### Task requirements:
Your answer must repeat the full listing, line for line.

### Data in this exercise:
-- ==== Sys2Proof/Laws/Commands.lean ====
section
/-! SUPPORT. Sys2Proof/Laws/Commands.lean: what the shared operations of the command rows do: a step, the command whose turn it
is, work that follows a unit, and the words that a read answers. -/
namespace Sys2Proof.Machine

/-- Everything a step can do: it idles on an empty queue, or takes the command in front. -/
theorem step_cases (s : State) : (s.pending = [] ∧ step s = .next s.idle) ∨
    (∃ c rest, s.pending = c :: rest ∧ step s = exec c { s with pending := rest }) := by
  unfold step
  cases h : s.pending with
  | nil => exact .inl ⟨rfl, rfl⟩
  | cons c rest => exact .inr ⟨c, rest, rfl, rfl⟩

/-- The command whose turn it is runs. -/
theorem runHead_turn {s : State} {d : DieId} {ctx : Nat} {op : Op} {c : PendCmd} (h : turn s d ctx op c = true)
    (act : PendCmd → State → State) : runHead d ctx op act s = act c s := by
  simp only [turn, Bool.and_eq_true, decide_eq_true_eq, Bool.not_eq_true'] at h
  obtain ⟨⟨⟨⟨⟨⟨h1, h2⟩, h3⟩, h4⟩, h5⟩, h6⟩, h7⟩ := h
  simp [runHead, h1, h2, h3, h4, h5, h6, h7]

theorem cfgReadWords_length (p x : Die) (a n : Nat) : (cfgReadWords p x a n).2.length = n := by
  unfold cfgReadWords
  suffices ∀ (l : List Nat) (r : Die × List Word), (l.foldl (fun (r : Die × List Word) i =>
    let (y, w) := cfgReadWord p r.1 (a + 4 * i)
    (y, r.2 ++ [w])) r).2.length = r.2.length + l.length by simpa using this (List.range n) (x, [])
  intro l
  induction l with
  | nil => simp
  | cons i l ih => intro r; simp [ih]; omega

@[simp] theorem thenOk_true {α : Type} (x : α) (f : α → α) : thenOk (x, true) f = f x := rfl
@[simp] theorem thenOk_false {α : Type} (x : α) (f : α → α) : thenOk (x, false) f = x := rfl

/-- A register reads what the words of its die say, whatever else changes. -/
theorem Die.regI_of_regs {x y : Die} (h : x.regs = y.regs) (r : Reg) (is : List Nat) : x.regI r is = y.regI r is := by
  simp only [Die.regI, h]

/-- A change of a die by a row that changes one die. -/
theorem nextOn_eq (d : DieId) (f : Die → Die) (s : State) : nextOn d f s = .next (s.onDie d f) := rfl

end Sys2Proof.Machine
end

### Result of the task:
-- ==== Sys2Proof/Laws/Commands.lean ====
section
/-! SUPPORT. Sys2Proof/Laws/Commands.lean: what the shared operations of the command rows do: a step, the command whose turn it
is, work that follows a unit, and the words that a read answers. -/
namespace Sys2Proof.Machine

/-- Everything a step can do: it idles on an empty queue, or takes the command in front. -/
theorem step_cases (s : State) : (s.pending = [] ∧ step s = .next s.idle) ∨
    (∃ c rest, s.pending = c :: rest ∧ step s = exec c { s with pending := rest }) := by
  unfold step
  cases h : s.pending with
  | nil => exact .inl ⟨rfl, rfl⟩
  | cons c rest => exact .inr ⟨c, rest, rfl, rfl⟩

/-- The command whose turn it is runs. -/
theorem runHead_turn {s : State} {d : DieId} {ctx : Nat} {op : Op} {c : PendCmd} (h : turn s d ctx op c = true)
    (act : PendCmd → State → State) : runHead d ctx op act s = act c s := by
  simp only [turn, Bool.and_eq_true, decide_eq_true_eq, Bool.not_eq_true'] at h
  obtain ⟨⟨⟨⟨⟨⟨h1, h2⟩, h3⟩, h4⟩, h5⟩, h6⟩, h7⟩ := h
  simp [runHead, h1, h2, h3, h4, h5, h6, h7]

theorem cfgReadWords_length (p x : Die) (a n : Nat) : (cfgReadWords p x a n).2.length = n := by
  unfold cfgReadWords
  suffices ∀ (l : List Nat) (r : Die × List Word), (l.foldl (fun (r : Die × List Word) i =>
    let (y, w) := cfgReadWord p r.1 (a + 4 * i)
    (y, r.2 ++ [w])) r).2.length = r.2.length + l.length by simpa using this (List.range n) (x, [])
  intro l
  induction l with
  | nil => simp
  | cons i l ih => intro r; simp [ih]; omega

@[simp] theorem thenOk_true {α : Type} (x : α) (f : α → α) : thenOk (x, true) f = f x := rfl
@[simp] theorem thenOk_false {α : Type} (x : α) (f : α → α) : thenOk (x, false) f = x := rfl

/-- A register reads what the words of its die say, whatever else changes. -/
theorem Die.regI_of_regs {x y : Die} (h : x.regs = y.regs) (r : Reg) (is : List Nat) : x.regI r is = y.regI r is := by
  simp only [Die.regI, h]

/-- A change of a die by a row that changes one die. -/
theorem nextOn_eq (d : DieId) (f : Die → Die) (s : State) : nextOn d f s = .next (s.onDie d f) := rfl

end Sys2Proof.Machine
end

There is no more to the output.